Opioid pulled from shelves

*Originally published in the Appalachian News-Express*

By Buddy Forbes
Staff Writer

“Strong pills lead to strong addiction. Strong pills lead to crime. Strong pills lead to a lot of very severe health effects.”
A statement from Pikeville Commonwealth Attorney Rick Bartley mirrors the decision made last week by Endo Pharmaceuticals, the makers of the drug Opana ER, to halt the sale of its product.
Opana ER, also known as oxymorphone, is a strong pain medication that has been used by opioid-addicted users to get a strong high.
“Opana is a relatively new drug. It is yet another extremely powerful pain reliever in the opioid class. It’s similar to oxycodone, but it’s my understanding that it’s probably oxycodone and morphine,” said Bartley. “It’s supposedly for people who have serious, prolonged pain. They’ve now come up with an extended release version.”
This extended release version is a stronger dose, which is meant to take the place of multiple pills by employing a time-release composition to send smaller doses throughout a specific timespan as opposed to a large dose all at once.
According to Bartley, with most drugs, alcohol included, there’s a time immediately when you take it that you get no effect at all. But as it’s absorbed into the bloodstream, it “goes up like a mountain.” Bartley said once the drug reaches its “peak,” or maximum effect, it begins coming back down.
“At that point, you need another pill. What you get are periods of no relief and periods when you get more relief than you really need,” said Bartley.
According to Bartley, the idea is a time-released pill that will only go up a smaller amount and then it will plateau across and keep relief in a constant amount for a longer period.
“So, in theory, it makes a lot of sense. But it’s the exact same thing we were told by Purdue Pharma about oxycodone … but we know that was 100 percent a lie,” Bartley said.
The drug, when crushed, releases all of its medicine at once, defeating the purpose of the time-released composition.

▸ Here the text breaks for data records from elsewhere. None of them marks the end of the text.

/-- A prefix row that answers a next state changed the decode state alone and counts one more byte: no prefix moves `pc`,
a register, a flag or memory (that a prefix is a row of its own with this effect is the model's reading, log entry 1). -/
def Obligations.PrefixRowsChangeOnlyTheDecodeState : Prop :=
  ∀ (i : Instr) (s t : State), i.isPrefix = true → exec i s = .next t →
    t = { s with pfx := t.pfx } ∧ t.pfx.count = s.pfx.count + 1

/-! ### The step -/

/-- A step runs the decoded instruction: where the decoder reads an instruction from the bytes fetched at `pc`, the step is
the meaning of its prefix rows in order and then of its opcode's row, from the state with a clear decode state (a step is one
whole instruction: the model's reading, log entry 1). -/
def Obligations.StepRunsTheDecodedRows : Prop :=
  ∀ (s : State) (d : Decoded Instr) (rest : List Byte),
    decode s.defaultOperandSize s.defaultAddressSize (fetchFrom s Config.maxInstrLen s.pc).1 = .ok d rest →
      step s = runRows exec (d.prefixes ++ [d.op]) (startInstr s)
        ∧ (d.prefixes = [] → step s = exec d.op (startInstr s))

/-- A step runs the instruction whose encoding stands at `pc`, for every well-formed instruction (log entry 1; which prefix runs
are well formed is decision D9). -/
def Obligations.StepRunsTheEncodedInstruction : Prop :=
  ∀ (s : State) (x : Insn), x.wf = true → s.holdsCode (encode x) →
    step s = runRows exec (x.prefixes ++ [x.op]) (startInstr s)

/-- A step over CMC with any run of segment and size overrides, one of each at most and in any order, complements CF, moves
`pc` by the length of the whole encoding, and changes nothing else (the spec's own decisions D9 and D10). -/
def Obligations.StepOverCmcWithUnusedPrefixes : Prop :=
  ∀ (s : State) (x : Insn), x.wf = true → x.op = .cmc →
    (∀ i ∈ x.prefixes, i.group ≠ some .repeatLock) → s.holdsCode (encode x) →
      step s = .next { s with cf := !s.cf, pc := s.pc + BitVec.ofNat 32 (encode x).length, pfx := {} }

/-- A step over CMC with a repeat prefix or LOCK among its prefixes is refused (the spec's own decision D32). -/
def Obligations.StepOverCmcWithRepeatOrLockIsRefused : Prop :=
  ∀ (s : State) (x : Insn), x.wf = true → x.op = .cmc → s.holdsCode (encode x) →
    ((∃ i ∈ x.prefixes, i = .rep ∨ i = .repeRepz ∨ i = .repneRepnz) → step s = .refused .repOnNonString)
      ∧ (.lock ∈ x.prefixes → step s = .refused .lockNotDefined)

/-- A run of prefix bytes in which two are of one group is refused, whatever follows (the spec's own decision D9; at the byte
that repeats the group, log entry 12). -/
def Obligations.StepOverARepeatedPrefixGroupIsRefused : Prop :=
  ∀ (s : State) (l : List Instr), (∀ i ∈ l, i.isPrefix = true) → prefixRunWf l = false →
    s.holdsCode (l.map encodeRow) → step s = .refused .prefixGroupRepeated

/-- After any well-formed prefix run, a byte that no row of the opcode table has is refused with its value (the spec's own
decision D11). -/
def Obligations.StepOverAnUnlistedOpcodeIsRefused : Prop :=
  ∀ (s : State) (l : List Instr) (b : Byte), prefixRunWf l = true → rowOf b = none →
    s.holdsCode (l.map encodeRow ++ [b]) → step s = .refused (.opcodeNotInSource b)

/-- After any well-formed prefix run, the empty one among them, a next byte that may not be fetched raises the fetch's
exception (the spec marks this as its own inference; decision D21 for the outcome). -/
def Obligations.StepRaisesTheFetchException : Prop :=
  ∀ (s : State) (l : List Instr) (e : Exn), prefixRunWf l = true → s.holdsCode (l.map encodeRow) →
    accessCheck s .cs (s.pc + BitVec.ofNat 32 l.length) 1 .fetch = some e →
      step s = .fault (.exception e.name.number e.code)

/-- Whatever a step does, it changes CF, `pc` and the decode state alone: CF is complemented, `pc` moves by 1 to 4 bytes
modulo 2^32, and every register, selector, base, flag, table register, parameter and byte of memory stays (decisions D5,
D20, D24). -/
def Obligations.EveryStepChangesOnlyCarryAndPc : Prop :=
  ∀ s t : State, step s = .next t →
    ∃ n, 1 ≤ n ∧ n ≤ 4 ∧ t = { s with cf := !s.cf, pc := s.pc + BitVec.ofNat 32 n, pfx := {} }

/-- A fault of a step is the exception of the first of its instruction's bytes that may not be fetched; it lies among the
first five (decisions D16, D21). -/
def Obligations.EveryFaultComesFromTheFirstFailingFetch : Prop :=
  ∀ (s : State) (f : Fault), step s = .fault f →
    ∃ k e, k ≤ 4 ∧ accessCheck s .cs (s.pc + BitVec.ofNat 32 k) 1 .fetch = some e
      ∧ (∀ j, j < k → accessCheck s .cs (s.pc + BitVec.ofNat 32 j) 1 .fetch = none)
      ∧ f = .exception e.name.number e.code

/-- A step does not depend on the default sizes, the stack address size or the mode: changing them changes the outcome in
those fields alone (decisions D20, D28). -/
def Obligations.StepDoesNotDependOnSizesOrMode : Prop :=
  ∀ (s : State) (a b c : AttrSize) (m : Mode),
    step { s with defaultOperandSize := a, defaultAddressSize := b, stackAddrSize := c, mode := m } =
      andThen (step s) fun t =>
        .next { t with defaultOperandSize := a, defaultAddressSize := b, stackAddrSize := c, mode := m }

/-- The invariant holds after reset: nothing is listed in memory and in the I/O space, the model's choices of log entries 8
and 9, and the decode state is clear (10_state.md R36). -/
def Obligations.ResetSatisfiesTheInvariant : Prop := State.reset.inv = true

/-- Every step keeps the invariant: memory and the I/O space stay in canonical form, and the decode state is clear between
instructions (the canonical form is the model's own, log entry 8). -/
def Obligations.EveryStepKeepsTheInvariant : Prop :=
  ∀ s t : State, s.inv = true → step s = .next t → t.inv = true

/-- A run that ends normally ends with `pc` at `P_EndPc`, and of the whole state it changed CF, `pc` and the decode state
alone (the stopping rule is the spec's own decision D34). -/
def Obligations.ARunThatEndsChangedOnlyCarryAndPc : Prop :=
  ∀ (n : Nat) (s t : State), runSteps n s = .ended t →
    t.pc = s.endPc ∧ t = { s with cf := t.cf, pc := t.pc, pfx := t.pfx }

/-! ### Encoding -/

/-- Decode and encode agree: the decoder reads every well-formed instruction from its encoding, whatever follows it and
whatever the defaults, with its prefixes in order (REPE/REPZ is read under the name REP, whose byte it is), its opcode byte as the
one field, and its length; nothing of what follows is taken. OperandSize is the default exactly where no 66H stands among the
prefixes, AddressSize where no 67H does, each the other value otherwise (decisions D1, D2); the decode state says which prefixes
stand there (log entry 11 for F3; which prefix runs are well formed is decision D9). -/
def Obligations.DecodeOfEncodeIsTheInstruction : Prop :=
  ∀ (x : Insn) (a b : AttrSize) (rest : List Byte), x.wf = true →
    ∃ d, decode a b (encode x ++ rest) = .ok d rest
      ∧ d.prefixes = x.prefixes.map canonRow ∧ d.op = x.op ∧ d.length = (encode x).length
      ∧ d.fields = { opcode := [encodeRow x.op] }
      ∧ (d.operandSize = a ↔ Instr.opSize ∉ x.prefixes) ∧ (d.addressSize = b ↔ Instr.adSize ∉ x.prefixes)
      ∧ (d.pfx.opsize = true ↔ Instr.opSize ∈ x.prefixes) ∧ (d.pfx.adsize = true ↔ Instr.adSize ∈ x.prefixes)
      ∧ (d.pfx.lock = true ↔ Instr.lock ∈ x.prefixes)
      ∧ (d.pfx.rep = some .f3 ↔ Instr.rep ∈ x.prefixes ∨ Instr.repeRepz ∈ x.prefixes)
      ∧ (d.pfx.rep = some .f2 ↔ Instr.repneRepnz ∈ x.prefixes)
      ∧ (d.pfx.seg = some .cs ↔ Instr.csOverride ∈ x.prefixes) ∧ (d.pfx.seg = some .ss ↔ Instr.ssOverride ∈ x.prefixes)
      ∧ (d.pfx.seg = some .ds ↔ Instr.dsOverride ∈ x.prefixes) ∧ (d.pfx.seg = some .es ↔ Instr.esOverride ∈ x.prefixes)
      ∧ (d.pfx.seg = some .fs ↔ Instr.fsOverride ∈ x.prefixes) ∧ (d.pfx.seg = some .gs ↔ Instr.gsOverride ∈ x.prefixes)

/-- The other direction: bytes that the decoder reads as an instruction are that instruction's encoding, and the
instruction is well formed (decision D9). -/
def Obligations.DecodedBytesAreTheEncoding : Prop :=
  ∀ (a b : AttrSize) (bs rest : List Byte) (d : Decoded Instr), decode a b bs = .ok d rest →
    (Insn.mk d.prefixes d.op).wf = true ∧ bs = encode (Insn.mk d.prefixes d.op) ++ rest
      ∧ d.length = (encode (Insn.mk d.prefixes d.op)).length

“One of two things happened with this extended-release Opana. The manufacturer did not do due diligence in its testing, and if so that’s a crime. Or they knew it, but they were going to sell it as long as they could,” said Bartley.

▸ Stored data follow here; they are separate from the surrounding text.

-- ==== Sys2Proof/Tests/Slice0.lean ====
section
/-!
SUPPORT. Tests: the checks of WellFormed, words written out from the spec's encodings, the vectors of 95_test_vectors.md
("V <part>" in a docstring), and for every statement with hypotheses a state and operands that meet them.
-/

set_option Elab.async false

namespace Sys2Proof.Tests

open Sys2Proof Sys2Proof.Machine

/-! ### Small states -/

/-- The vectors' launch state: protected mode, 32-bit sizes, flat segments, `pc` = 100, with bytes at `pc`. -/
def flat (bs : List Byte) : State :=
  placeAtFetch
    { State.reset with
      pc := 0x100#32
      segs := { State.reset.segs with cs := { selector := 0#16, base := 0#32 } }
      mode := .protected386
      defaultOperandSize := .s32
      defaultAddressSize := .s32
      stackAddrSize := .s32 } bs

/-- The registers "regs0" of the vectors. -/
def regs0 : Regs :=
  { eax := 0x1000#32, ecx := 0x10#32, edx := 0x80000000#32, ebx := 0x1234F000#32, esp := 0xFFF0#32, ebp := 0x2000#32,
    esi := 0xFFFF0020#32, edi := 0xFFFF#32 }

/-- #GP(0). -/
def gp0 : Exn := { name := .gp, code := some 0 }

/-- AccessCheck turns down the fetches at one offset of CS. -/
def noFetchAt (a : Word32) : AccessRule :=
  { seg := .cs, kind := .fetch, offLo := a, offHi := a, nLo := 0, nHi := 15, exn := gp0 }

/-- AccessCheck turns down the accesses of a kind at one offset of a segment. -/
def denyAt (g : SegName) (k : AccessKind) (a : Word32) : AccessRule :=
  { seg := g, kind := k, offLo := a, offHi := a, nLo := 0, nHi := 8, exn := gp0 }

/-- `flat` with memory given. -/
def withMem (m : Memory) : State := { flat [] with mem := m }

/-- An address specifier with no SIB byte. -/
def spec (mod : BitVec 2) (reg rm : BitVec 3) (d : Disp) : AddrSpec :=
  { modrm := { mod := mod, reg := reg, rm := rm }, sib := none, disp := d }

/-- The address specifier at the head of some bytes. -/
def specOf (as : AttrSize) (bs : List Byte) : AddrSpec :=
  match parseAddrSpec as bs with
  | .ok a _ => a
  | _ => spec 0#2 0#3 0#3 .none

/-! ### WellFormed refuses -/

/-- Two prefixes of one group (30_encoding.md R85). -/
theorem test_wf_refuses_repeated_group :
    Insn.wf { prefixes := [.csOverride, .opSize, .dsOverride], op := .cmc } = false := by decide

/-- An instruction among the prefixes. -/
theorem test_wf_refuses_instruction_as_prefix : Insn.wf { prefixes := [.cmc], op := .cmc } = false := by decide

/-- A prefix as opcode. -/
theorem test_wf_refuses_prefix_as_opcode : Insn.wf { prefixes := [], op := .lock } = false := by decide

According to a statement from Attorney General Andy Beshear, this decision by the company to pull its product is a move in the right direction for a suffering state like Kentucky. Beshear said this is the “first step” in combatting the Commonwealth opioid epidemic.

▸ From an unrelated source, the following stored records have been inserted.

-- ==== Sys2Proof/Machine/Discipline.lean ====
section
/-! DEFINITION. The discipline unit DU (R34 to R62), the frame start as all blocks take it (R21, R22, R192,
R187), and the timebase events. -/

namespace Sys2Proof.Machine

/-! ## Class and rank (R34, R35) -/

/-- A SELF_* state: the node is its own source. -/
def TbState.isSelf : TbState → Bool
  | .selfRef => true
  | .selfHold => true
  | .selfFree => true
  | .followAcq => false
  | .followLock => false

/-- The node's own class (R34). -/
def Du.ownClass (d : Du) : Nat :=
  if d.mon = .locked then 0
  else
    match d.state with
    | .selfHold => if 0 < d.credit then 1 else 2
    | .followLock => if d.srcCls ≤ 1 then 1 else 2
    | _ => 2

/-- A rank as one number: class first, node number second; lower is better (R35). -/
def rankOf (cls : Nat) (node : BitVec 4) : Nat := cls * 16 + node.toNat

/-- A candidate's rank. -/
def Cand.rank (k : Cand) : Nat := rankOf k.cls k.node

/-- Of two candidates the better-ranked. -/
def betterCand (best : Option Cand) (k : Cand) : Option Cand :=
  match best with
  | none => some k
  | some b => if k.rank < b.rank then some k else some b

/-- The best-ranked candidate. -/
def bestCand (l : List Cand) : Option Cand := l.foldl betterCand none

/-- Of two candidates the worse-ranked. -/
def worseCand (worst : Option Cand) (k : Cand) : Option Cand :=
  match worst with
  | none => some k
  | some b => if b.rank < k.rank then some k else some b

/-- The worst-ranked candidate (R36). -/
def worstCand (l : List Cand) : Option Cand := l.foldl worseCand none

/-! ## The places DU fills (R40, R44, R60) -/

/-- SI has this place's message on the carrier: it has started (R44, R172), from the first tick of its start-mark bit on
(the model's choice, log entry 54). -/
def Node.started (n : Node) (p : Place) : Bool :=
  match n.si.onCarrier with
  | none => false
  | some o => o.place == p

/-- An ANNOUNCE that has not started is withdrawn (R44). -/
def Node.withdrawAnnounce (n : Node) : Node :=
  if n.started .announce then n else { n with mh := { n.mh with announce := false } }

/-- The PROBE place gives up a probe not yet started (R40, R172). -/
def Node.emptyProbe (n : Node) : Node :=
  if n.started .probe then n else { n with mh := { n.mh with probe := none } }

/-! ## Selection and the timebase states (R38 to R42) -/

/-- The state R39 brings a node that chooses itself. -/
def Du.selfState (h : Nat) (d : Du) : TbState :=
  if d.mon = .locked then .selfRef
  else
    match d.state with
    | .selfRef => if h = 0 then .selfFree else .selfHold
    | .followLock => if h = 0 then .selfFree else .selfHold
    | .selfHold => .selfHold
    | .selfFree => .selfFree
    | .followAcq => .selfFree

/-- The holdover credit a node would have in the state R39 brings it. -/
def Du.selfCredit (h : Nat) (d : Du) : Nat :=
  match d.state with
  | .selfHold => d.credit
  | _ => h

/-- The class a selection takes for the node itself (R38). -/
def Du.selfClass (h : Nat) (d : Du) : Nat :=
  if d.mon = .locked then 0
  else if d.selfState h = .selfHold && 0 < d.selfCredit h then 1
  else 2

/-- The change is the entry to FOLLOW_LOCK from FOLLOW_ACQ, which keeps Q and the lock count (R41). -/
def isLockEntry (before after : TbState) : Bool := before == .followAcq && after == .followLock

/-- DU's own part of a change of timebase state or source (R41, R42). -/
def Du.enter (h : Nat) (state : TbState) (source : BitVec 4) (d : Du) : Du :=
  { d with
    state := state
    source := source
    lock := if isLockEntry d.state state then d.lock else 0
    tracking := if d.state = .selfRef then false else d.tracking
    credit := if state = .selfHold then h else if d.state = .selfHold then 0 else d.credit
    dValid := if source = d.source then d.dValid else false
    probe := if source = d.source then d.probe else none }

/-- TB's part of the change: Q becomes I, and leaving FOLLOW_LOCK drops a pending adoption (R41, R30). -/
def Tb.enter (d : Du) (state : TbState) (tb : Tb) : Tb :=
  { tb with
    q := if isLockEntry d.state state then tb.q else d.i
    adoption := if d.state = .followLock && state != .followLock then none else tb.adoption }

/-- LOCK_LOST is raised by this change (R41). -/
def Du.losesLock (state : TbState) (d : Du) : Bool :=
  (d.state == .followLock && state != .followLock) || (d.state == .selfRef && state != .selfRef && d.tracking)

/-- MH's part: leaving the SELF_* states withdraws an unstarted ANNOUNCE (R44), and a change of source
empties the PROBE place of an unstarted probe (R172). -/
def Node.leavePlaces (d : Du) (state : TbState) (source : BitVec 4) (n : Node) : Node :=
  let n := if d.state.isSelf && !state.isSelf then n.withdrawAnnounce else n
  if source = d.source then n else n.emptyProbe

/-- A change of timebase state or source (R41); none if neither changes. -/
def Node.enter (c : Settled) (state : TbState) (source : BitVec 4) (n : Node) : Node :=
  let d := n.du
  if state = d.state && source = d.source then n
  else
    let n := { n with du := d.enter c.h state source, tb := n.tb.enter d state }
    let n := (n.raiseIf (source != d.source) .sourceChanged).raiseIf (d.losesLock state) .lockLost
    n.leavePlaces d state source

/-- The node chooses itself (R39). -/
def Node.chooseSelf (c : Settled) (n : Node) : Node := n.enter c (n.du.selfState c.h) n.rh.straps.node

/-- The node follows this source already. -/
def Du.follows (d : Du) (source : BitVec 4) : Bool := !d.state.isSelf && d.source == source

/-- The node chooses a peer (R40). -/
def Node.choosePeer (c : Settled) (k : Cand) (n : Node) : Node :=
  if n.du.follows k.node then n
  else
    let n := n.enter c .followAcq k.node
    Node.emptyProbe
      { n with du := { n.du with srcCls := k.cls, dValid := false, probe := none, countdown := 0 } }

/-- The class as the state has it (R34); a node that is its own source has its own class as source class
(log entry 9). -/
def Du.recompute (d : Du) : Du :=
  { d with cls := d.ownClass, srcCls := if d.state.isSelf then d.ownClass else d.srcCls }

/-- A selection (R38). The class change it causes starts no other. -/
def Node.select (c : Settled) (n : Node) : Node :=
  let own := rankOf (n.du.selfClass c.h) n.rh.straps.node
  let n := match bestCand n.du.cands with
    | none => n.chooseSelf c
    | some k => if k.rank < own then n.choosePeer c k else n.chooseSelf c
  { n with du := n.du.recompute }

/-- The class is recomputed, and a change of it starts a selection (R34). -/
def Node.refreshClass (c : Settled) (n : Node) : Node :=
  if n.du.ownClass = n.du.cls then n else n.select c

/-! ## Frame starts (R22) -/

/-- The holdover credit has run out (R42). -/
def Node.expireHoldover (c : Settled) (n : Node) : Node :=
  ((n.enter c .selfFree n.du.source).raise .holdoverExpired).refreshClass c

/-- HOLDOVER_SPEND (R42), with the expiry that follows at 0. -/
def Node.spendCredit (c : Settled) (n : Node) : Node :=
  if n.du.state = .selfHold then
    let n := { n with du := { n.du with credit := n.du.credit - 1 } }
    if n.du.credit = 0 then n.expireHoldover c else n
  else n

/-- The entries that have not aged out (R37). -/
def youngCands (m : Nat) (l : List Cand) : List Cand := l.filter fun k => k.age < 3 * m

/-- The removal of every entry whose age has reached 3 M, and the one selection it starts (R37, log entry 8). -/
def Node.removeAged (c : Settled) (n : Node) : Node :=
  if (youngCands c.m n.du.cands).length = n.du.cands.length then n
  else Node.select c { n with du := { n.du with cands := youngCands c.m n.du.cands } }

/-- CANDIDATE_AGEING (R37), with the removals that follow. -/
def Node.ageCands (c : Settled) (n : Node) : Node :=
  Node.removeAged c
    { n with du := { n.du with cands := n.du.cands.map fun k => { k with age := k.age + 1 } } }

/-- The probe is abandoned (R46). -/
def Du.abandonProbe (d : Du) : Du := { d with probe := none, probeAbandoned := Counter.bump d.probeAbandoned }

/-- The outstanding probe's timeout falls by 1 and runs out at 0 (R46). -/
def Du.lowerProbe (d : Du) : Du :=
  match d.probe with
  | none => d
  | some p => if p.frames ≤ 1 then d.abandonProbe else { d with probe := some { p with frames := p.frames - 1 } }

/-- A probe is called for, the countdown having been lowered (R45). -/
def Node.wantsProbe (n : Node) : Bool :=
  !n.du.state.isSelf && !n.si.listenOnly && n.mh.probe.isNone && n.du.probe.isNone
    && (!n.du.dValid || n.du.countdown == 0)

/-- PROBE_QUEUE (R45). -/
def Node.queueProbe (c : Settled) (n : Node) : Node :=
  let n := { n with du := { n.du with countdown := n.du.countdown - 1 } }
  if n.wantsProbe then
    { n with mh := { n.mh with probe := some n.du.source }, du := { n.du with countdown := 4 * c.m } }
  else n

/-- The node may announce: a SELF_* state, RUNNING and not listen-only (R43). -/
def Node.mayAnnounce (n : Node) : Bool :=
  n.du.state.isSelf && n.rh.lifecycle == .running && !n.si.listenOnly

/-- ANNOUNCE_QUEUE (R43). -/
def Node.queueAnnounce (c : Settled) (n : Node) : Node :=
  if n.tb.frameNo.toNat % c.m = 0 && n.mayAnnounce then { n with mh := { n.mh with announce := true } } else n

/-- RUNTIME_APPLY (R192): pending items but for listen-only move into the runtime set; a preset is used up
or discarded at this start (R29). -/
def Rh.applyRuntime (rh : Rh) : Rh :=
  { rh with
    runtime :=
      { mask := rh.pending.mask.getD rh.runtime.mask, w := rh.pending.w.getD rh.runtime.w
        mode := rh.pending.mode.getD rh.runtime.mode
        threshold := rh.pending.threshold.getD rh.runtime.threshold
        lead := rh.pending.lead.getD rh.runtime.lead }
    pending := { PendingSet.none with listenOnly := rh.pending.listenOnly } }

/-- JOINING_COUNT (R187), with the entry to RUNNING at 0. -/
def Rh.countJoining (rh : Rh) : Rh :=
  match rh.lifecycle with
  | .joining => if rh.joining ≤ 1 then { rh with joining := 0, lifecycle := .running }
    else { rh with joining := rh.joining - 1 }
  | _ => rh

/-- What TB, SG and RH do at a frame start (R21, R70, R192, R187). -/
def Node.frameStartTb (c : Settled) (n : Node) : Node :=
  { n with
    tb := n.tb.frameStart c n.rh.pending.preset
    sg := n.sg.frameStart
    rh := n.rh.applyRuntime.countJoining }

/-- What DU does at a frame start, in the order of R22. -/
def Node.frameStartDu (c : Settled) (n : Node) : Node :=
  let n := (n.spendCredit c).ageCands c
  Node.queueAnnounce c (Node.queueProbe c { n with du := n.du.lowerProbe })

/-- A frame start (R21, R22). -/
def Node.frameStart (c : Settled) (n : Node) : Node := (n.frameStartTb c).frameStartDu c

/-! ## Step or slew (R56 to R58) -/

/-- The phase error reduced into (−P/2, +P/2] (R56). -/
def reduceError (p : Nat) (e : Int) : Int := if (p : Int) < 2 * (e % p) then e % p - p else e % p

/-- A value clamped to ±1023 (R57). -/
def clamp (k : Int) : Int := max (-1023) (min 1023 k)

/-- Qp, for measurements every `m` frames (R57); `tdiv` truncates. -/
def propTerm (m : Nat) (e : Int) : Int := clamp ((-8 * e).tdiv m)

Beshear voiced his concerns about the product to the Food and Drug Administration (FDA) in February.
“The previously determined the reformulated Opana ER can still be readily prepared for injection and can be crushed with common items for snorting,” Beshear said. “Snort-able or injectable drugs have crippled Kentucky, ranging from the widespread abuse of Oxycontin to the return of heroin.”
According to the statement, on June 8, the FDA requested that Endo Pharmaceuticals remove Opana ER from the market.
The statement also said Beshear’s office intends to file multiple lawsuits against drug manufacturers, distributors, and retailers where there is evidence of known contribution to the opioid epidemic. Such evidence would prove that these parties illegally marketed and sold opioids to Kentuckians. According to the statement, Beshear is requesting that legal services not be paid for with taxpayer dollars.
According to Bartley, Kentucky isn’t the only state cracking down on this issue.
“Multiple states are now filing, or contemplating filing, lawsuits against manufacturers of opioids to try to get back some of the money that it’s costing the state, the government and the people to treat these addicts,” he said.
Bartley said in many cases, in the eyes of the pharmaceutical companies, it’s about the bottom dollar, not those who have hit rock bottom.
“So, if experience is any teacher, experience says this is another drug that’s going to cause death and destruction along this impossible pain relief,” he said. “Yet, it continues. So, what do we see? More and stronger drugs being pushed on the public so drug manufacturers can make more money, with little regard to the health and safety of addicts and people whose lives are being destroyed.”
This was echoed by Beshear, who is currently joined in a multi-state lawsuit against the maker of Suboxone, and working with law enforcement and local leaders in an effort to host substance abuse awareness forums across the state.
“The abuse and diversion of Opana and other strong opioids is devastating the health of many of our Commonwealth’s citizens. They, as well as our Medicaid and corrections departments, pay an enormous financial price in the attempt to treat this epidemic,” Beshear said.
According to the statement, Beshear will continue to fight for an end to the opioid crisis in Kentucky.
“Opana ER has already taken the lives of Kentuckians,” Beshear said. “Emily Walden (Louisville), whose son, T.J., died of an Opana ER overdose in 2012, has led the charge to have the reformulated drug removed from the market. By working hand-in-hand with dedicated Kentuckians like Emily, we can and will end our opioid epidemic.”